WHAT THE EXERCISE ASKS –
Would you please return all of the entries below exactly as shown?

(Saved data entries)

-- ==== Sys2Proof/Tests/Slice0.lean ====
section
/-! SUPPORT. Tests, each on one step or one word. Expected results are from the encodings of R71 and R76, the vectors of 95_test_vectors.md
(named Y, A, T, S, B, W there) or hand calculation from the rule cited; then one witness per statement with hypotheses. -/

open Sys2Proof Sys2Proof.Machine

namespace Sys2Proof.Tests

/-- The reset state with `bytes` at `pc`. -/
def start (pc : Word9) (bytes : List Byte) : State :=
  { State.reset with pc := pc, mem := Memory.writeBytes [] pc.toNat bytes }

/-- `start` with two registers set. -/
def startRegs (pc : Word9) (bytes : List Byte) (r : Fin 8) (u : Byte) (q : Fin 8) (v : Byte) : State :=
  writeReg (writeReg (start pc bytes) r u) q v

/-- The state with the overflow-checking variant on (R118). -/
def checking (s : State) : State := { s with params := { s.params with arithOverflow := .fault } }

/-- The next state, where there is one. -/
def nextOf (o : Host.Outcome State Fault Refusal) : Option State :=
  match o with
  | .next t => some t
  | .fault _ => none
  | .refused _ => none

/-- The state after one step. -/
def after (s : State) : Option State := nextOf (step s)

/-! ## Well-formedness: each check refuses an ill-formed term (R72) -/

theorem test_wf_ldi_ra : (Instr.ldi 8 0).wellFormed = false := by decide
theorem test_wf_prn_ra : (Instr.prn 8).wellFormed = false := by decide
theorem test_wf_push_ra : (Instr.push 255).wellFormed = false := by decide
theorem test_wf_pop_ra : (Instr.pop 8).wellFormed = false := by decide
theorem test_wf_jeq_ra : (Instr.jeq 9).wellFormed = false := by decide
theorem test_wf_jne_ra : (Instr.jne 8).wellFormed = false := by decide
theorem test_wf_cmp : (Instr.cmp 8 0).wellFormed = false ∧ (Instr.cmp 0 8).wellFormed = false := by decide
theorem test_wf_add : (Instr.add 8 0).wellFormed = false ∧ (Instr.add 0 8).wellFormed = false := by decide
theorem test_wf_sub : (Instr.sub 8 0).wellFormed = false ∧ (Instr.sub 0 8).wellFormed = false := by decide
theorem test_wf_mul : (Instr.mul 8 0).wellFormed = false ∧ (Instr.mul 0 8).wellFormed = false := by decide
theorem test_wf_div : (Instr.div 8 0).wellFormed = false ∧ (Instr.div 0 8).wellFormed = false := by decide
theorem test_wf_mod : (Instr.mod 8 0).wellFormed = false ∧ (Instr.mod 0 8).wellFormed = false := by decide
theorem test_wf_accepts : (Instr.ldi 7 255).wellFormed ∧ (Instr.jmp 255).wellFormed ∧ Instr.hlt.wellFormed ∧
    (Instr.mod 7 7).wellFormed := by decide

/-! ## Decoding: a word of every instruction written out from R71 and R76 -/

theorem test_decode_hlt : decode [0b00000001] = .ok (.hlt, []) := by decide
theorem test_decode_ldi : decode [0b10000010, 0b00000000, 0b00001000] = .ok (.ldi 0 8, []) := by decide
theorem test_decode_prn : decode [0b01000111, 0b00000011] = .ok (.prn 3, []) := by decide
theorem test_decode_push : decode [0b01000101, 0b00000110] = .ok (.push 6, []) := by decide
theorem test_decode_pop : decode [0b01000110, 0b00000001] = .ok (.pop 1, []) := by decide
theorem test_decode_jmp : decode [0b01010100, 0b11111110] = .ok (.jmp 254, []) := by decide
theorem test_decode_jeq : decode [0b01010101, 0b00000010] = .ok (.jeq 2, []) := by decide
theorem test_decode_jne : decode [0b01010110, 0b00000101] = .ok (.jne 5, []) := by decide
theorem test_decode_cmp : decode [0b10100111, 0b00000001, 0b00000100] = .ok (.cmp 1 4, []) := by decide
theorem test_decode_add : decode [0b10100000, 0b00000000, 0b00000010] = .ok (.add 0 2, []) := by decide
theorem test_decode_sub : decode [0b10100001, 0b00000001, 0b00000011] = .ok (.sub 1 3, []) := by decide
theorem test_decode_mul : decode [0b10100010, 0b00000000, 0b00000001] = .ok (.mul 0 1, []) := by decide
theorem test_decode_div : decode [0b10100011, 0b00000100, 0b00000101] = .ok (.div 4 5, []) := by decide
theorem test_decode_mod : decode [0b10100100, 0b00000000, 0b00000001] = .ok (.mod 0 1, []) := by decide
/-- R78 and vector Y3: 0x00, 0x50 and 0xFF have no entry. -/
theorem test_decode_invalid : decode [0x00, 1, 2] = .error (.invalidOpcode 0x00) ∧ decode [0x50] = .error (.invalidOpcode 0x50) ∧
    decode [0xFF, 1] = .error (.invalidOpcode 0xFF) := by decide
/-- R93: the first missing declared operand is named. -/
theorem test_decode_short : decode [0x82] = .error (.missingOperand 0x82 1) ∧ decode [0x82, 7] = .error (.missingOperand 0x82 2) ∧
    decode [0x47] = .error (.missingOperand 0x47 1) := by decide
/-- R73: the bytes after an instruction are left over. -/
theorem test_decode_rest : decode [0x47, 0x03, 0x01] = .ok (.prn 3, [0x01]) := by decide
/-- R71 with the table's numbering: byte k is bits 8k+7..8k. -/
theorem test_decode_table_word : decodeTableWord 24 0x080082 = some (.ldi 0 8) ∧ decodeTableWord 8 0x080082 = some (.ldi 0 0) ∧
    decodeTableWord 8 0xFF = none := by decide

/-! ## The cycle (vectors Y) -/

theorem test_Y1_fetch_at_256 : after (start 256 []) =
    some (faulted (start 256 []) { kind := .addressOutOfRange, p := some 256, addr := some 256 }) := by decide
theorem test_Y2_empty_memory : after State.reset =
    some (faulted State.reset { kind := .invalidOpcode, p := some 0, opcode := some 0x00 }) := by decide
theorem test_Y5_operand_at_256 : after (start 255 [0x47]) =
    some (faulted (start 255 [0x47]) { kind := .addressOutOfRange, p := some 255, opcode := some 0x47, addr := some 256 }) := by
  decide
theorem test_Y6_second_operand_at_256 : after (start 254 [0x82, 0x07]) =
    some (faulted (start 254 [0x82, 0x07])
      { kind := .addressOutOfRange, p := some 254, opcode := some 0x82, addr := some 256 }) := by decide
theorem test_Y7_pc_reaches_256 : (after (startRegs 254 [0x47, 0x00] 0 9 0 9)).map (fun t => (t.output, t.pc)) =
    some ([.out 9], 256) := by decide
theorem test_Y8_register_byte : after (start 0 [0x82, 0x08, 0x01]) =
    some (faulted (start 0 [0x82, 0x08, 0x01])
      { kind := .invalidRegister, p := some 0, opcode := some 0x82, a := some 8, b := some 1 }) := by decide
theorem test_Y9_second_register_byte : after (start 0 [0xA0, 0x00, 0x08]) =
    some (faulted (start 0 [0xA0, 0x00, 0x08])
      { kind := .invalidRegister, p := some 0, opcode := some 0xA0, a := some 0, b := some 8 }) := by decide
theorem test_Y10_untaken_branch_checks : after (start 0 [0x55, 0x09]) =
    some (faulted (start 0 [0x55, 0x09]) { kind := .invalidRegister, p := some 0, opcode := some 0x55, a := some 9 }) := by decide
theorem test_Y11_register_before_division : (after (start 0 [0xA3, 0x09, 0x01])).map (·.haltReason) =
    some (.fault { kind := .invalidRegister, p := some 0, opcode := some 0xA3, a := some 9, b := some 1 }) := by decide
theorem test_Y12_halted : after { start 0 [0x01] with status := .halted, haltReason := .clean } =
    some { start 0 [0x01] with status := .halted, haltReason := .clean } := by decide
/-- R178: with the trace on, the sample is taken before the fetch check, absent bytes shown as absent. -/
theorem test_trace_sample : (after { start 255 [0x01] with params := { Params.default with traceEnable := true } }).map (·.trace) =
    some [{ pc := 255, byte0 := some 1, byte1 := none, byte2 := none, regs := Vector.replicate 8 0 }] := by decide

RESULT FOR THIS EXERCISE –
-- ==== Sys2Proof/Tests/Slice0.lean ====
section
/-! SUPPORT. Tests, each on one step or one word. Expected results are from the encodings of R71 and R76, the vectors of 95_test_vectors.md
(named Y, A, T, S, B, W there) or hand calculation from the rule cited; then one witness per statement with hypotheses. -/

open Sys2Proof Sys2Proof.Machine

namespace Sys2Proof.Tests

/-- The reset state with `bytes` at `pc`. -/
def start (pc : Word9) (bytes : List Byte) : State :=
  { State.reset with pc := pc, mem := Memory.writeBytes [] pc.toNat bytes }

/-- `start` with two registers set. -/
def startRegs (pc : Word9) (bytes : List Byte) (r : Fin 8) (u : Byte) (q : Fin 8) (v : Byte) : State :=
  writeReg (writeReg (start pc bytes) r u) q v

/-- The state with the overflow-checking variant on (R118). -/
def checking (s : State) : State := { s with params := { s.params with arithOverflow := .fault } }

/-- The next state, where there is one. -/
def nextOf (o : Host.Outcome State Fault Refusal) : Option State :=
  match o with
  | .next t => some t
  | .fault _ => none
  | .refused _ => none

/-- The state after one step. -/
def after (s : State) : Option State := nextOf (step s)

/-! ## Well-formedness: each check refuses an ill-formed term (R72) -/

theorem test_wf_ldi_ra : (Instr.ldi 8 0).wellFormed = false := by decide
theorem test_wf_prn_ra : (Instr.prn 8).wellFormed = false := by decide
theorem test_wf_push_ra : (Instr.push 255).wellFormed = false := by decide
theorem test_wf_pop_ra : (Instr.pop 8).wellFormed = false := by decide
theorem test_wf_jeq_ra : (Instr.jeq 9).wellFormed = false := by decide
theorem test_wf_jne_ra : (Instr.jne 8).wellFormed = false := by decide
theorem test_wf_cmp : (Instr.cmp 8 0).wellFormed = false ∧ (Instr.cmp 0 8).wellFormed = false := by decide
theorem test_wf_add : (Instr.add 8 0).wellFormed = false ∧ (Instr.add 0 8).wellFormed = false := by decide
theorem test_wf_sub : (Instr.sub 8 0).wellFormed = false ∧ (Instr.sub 0 8).wellFormed = false := by decide
theorem test_wf_mul : (Instr.mul 8 0).wellFormed = false ∧ (Instr.mul 0 8).wellFormed = false := by decide
theorem test_wf_div : (Instr.div 8 0).wellFormed = false ∧ (Instr.div 0 8).wellFormed = false := by decide
theorem test_wf_mod : (Instr.mod 8 0).wellFormed = false ∧ (Instr.mod 0 8).wellFormed = false := by decide
theorem test_wf_accepts : (Instr.ldi 7 255).wellFormed ∧ (Instr.jmp 255).wellFormed ∧ Instr.hlt.wellFormed ∧
    (Instr.mod 7 7).wellFormed := by decide

/-! ## Decoding: a word of every instruction written out from R71 and R76 -/

theorem test_decode_hlt : decode [0b00000001] = .ok (.hlt, []) := by decide
theorem test_decode_ldi : decode [0b10000010, 0b00000000, 0b00001000] = .ok (.ldi 0 8, []) := by decide
theorem test_decode_prn : decode [0b01000111, 0b00000011] = .ok (.prn 3, []) := by decide
theorem test_decode_push : decode [0b01000101, 0b00000110] = .ok (.push 6, []) := by decide
theorem test_decode_pop : decode [0b01000110, 0b00000001] = .ok (.pop 1, []) := by decide
theorem test_decode_jmp : decode [0b01010100, 0b11111110] = .ok (.jmp 254, []) := by decide
theorem test_decode_jeq : decode [0b01010101, 0b00000010] = .ok (.jeq 2, []) := by decide
theorem test_decode_jne : decode [0b01010110, 0b00000101] = .ok (.jne 5, []) := by decide
theorem test_decode_cmp : decode [0b10100111, 0b00000001, 0b00000100] = .ok (.cmp 1 4, []) := by decide
theorem test_decode_add : decode [0b10100000, 0b00000000, 0b00000010] = .ok (.add 0 2, []) := by decide
theorem test_decode_sub : decode [0b10100001, 0b00000001, 0b00000011] = .ok (.sub 1 3, []) := by decide
theorem test_decode_mul : decode [0b10100010, 0b00000000, 0b00000001] = .ok (.mul 0 1, []) := by decide
theorem test_decode_div : decode [0b10100011, 0b00000100, 0b00000101] = .ok (.div 4 5, []) := by decide
theorem test_decode_mod : decode [0b10100100, 0b00000000, 0b00000001] = .ok (.mod 0 1, []) := by decide
/-- R78 and vector Y3: 0x00, 0x50 and 0xFF have no entry. -/
theorem test_decode_invalid : decode [0x00, 1, 2] = .error (.invalidOpcode 0x00) ∧ decode [0x50] = .error (.invalidOpcode 0x50) ∧
    decode [0xFF, 1] = .error (.invalidOpcode 0xFF) := by decide
/-- R93: the first missing declared operand is named. -/
theorem test_decode_short : decode [0x82] = .error (.missingOperand 0x82 1) ∧ decode [0x82, 7] = .error (.missingOperand 0x82 2) ∧
    decode [0x47] = .error (.missingOperand 0x47 1) := by decide
/-- R73: the bytes after an instruction are left over. -/
theorem test_decode_rest : decode [0x47, 0x03, 0x01] = .ok (.prn 3, [0x01]) := by decide
/-- R71 with the table's numbering: byte k is bits 8k+7..8k. -/
theorem test_decode_table_word : decodeTableWord 24 0x080082 = some (.ldi 0 8) ∧ decodeTableWord 8 0x080082 = some (.ldi 0 0) ∧
    decodeTableWord 8 0xFF = none := by decide

/-! ## The cycle (vectors Y) -/

theorem test_Y1_fetch_at_256 : after (start 256 []) =
    some (faulted (start 256 []) { kind := .addressOutOfRange, p := some 256, addr := some 256 }) := by decide
theorem test_Y2_empty_memory : after State.reset =
    some (faulted State.reset { kind := .invalidOpcode, p := some 0, opcode := some 0x00 }) := by decide
theorem test_Y5_operand_at_256 : after (start 255 [0x47]) =
    some (faulted (start 255 [0x47]) { kind := .addressOutOfRange, p := some 255, opcode := some 0x47, addr := some 256 }) := by
  decide
theorem test_Y6_second_operand_at_256 : after (start 254 [0x82, 0x07]) =
    some (faulted (start 254 [0x82, 0x07])
      { kind := .addressOutOfRange, p := some 254, opcode := some 0x82, addr := some 256 }) := by decide
theorem test_Y7_pc_reaches_256 : (after (startRegs 254 [0x47, 0x00] 0 9 0 9)).map (fun t => (t.output, t.pc)) =
    some ([.out 9], 256) := by decide
theorem test_Y8_register_byte : after (start 0 [0x82, 0x08, 0x01]) =
    some (faulted (start 0 [0x82, 0x08, 0x01])
      { kind := .invalidRegister, p := some 0, opcode := some 0x82, a := some 8, b := some 1 }) := by decide
theorem test_Y9_second_register_byte : after (start 0 [0xA0, 0x00, 0x08]) =
    some (faulted (start 0 [0xA0, 0x00, 0x08])
      { kind := .invalidRegister, p := some 0, opcode := some 0xA0, a := some 0, b := some 8 }) := by decide
theorem test_Y10_untaken_branch_checks : after (start 0 [0x55, 0x09]) =
    some (faulted (start 0 [0x55, 0x09]) { kind := .invalidRegister, p := some 0, opcode := some 0x55, a := some 9 }) := by decide
theorem test_Y11_register_before_division : (after (start 0 [0xA3, 0x09, 0x01])).map (·.haltReason) =
    some (.fault { kind := .invalidRegister, p := some 0, opcode := some 0xA3, a := some 9, b := some 1 }) := by decide
theorem test_Y12_halted : after { start 0 [0x01] with status := .halted, haltReason := .clean } =
    some { start 0 [0x01] with status := .halted, haltReason := .clean } := by decide
/-- R178: with the trace on, the sample is taken before the fetch check, absent bytes shown as absent. -/
theorem test_trace_sample : (after { start 255 [0x01] with params := { Params.default with traceEnable := true } }).map (·.trace) =
    some [{ pc := 255, byte0 := some 1, byte1 := none, byte2 := none, regs := Vector.replicate 8 0 }] := by decide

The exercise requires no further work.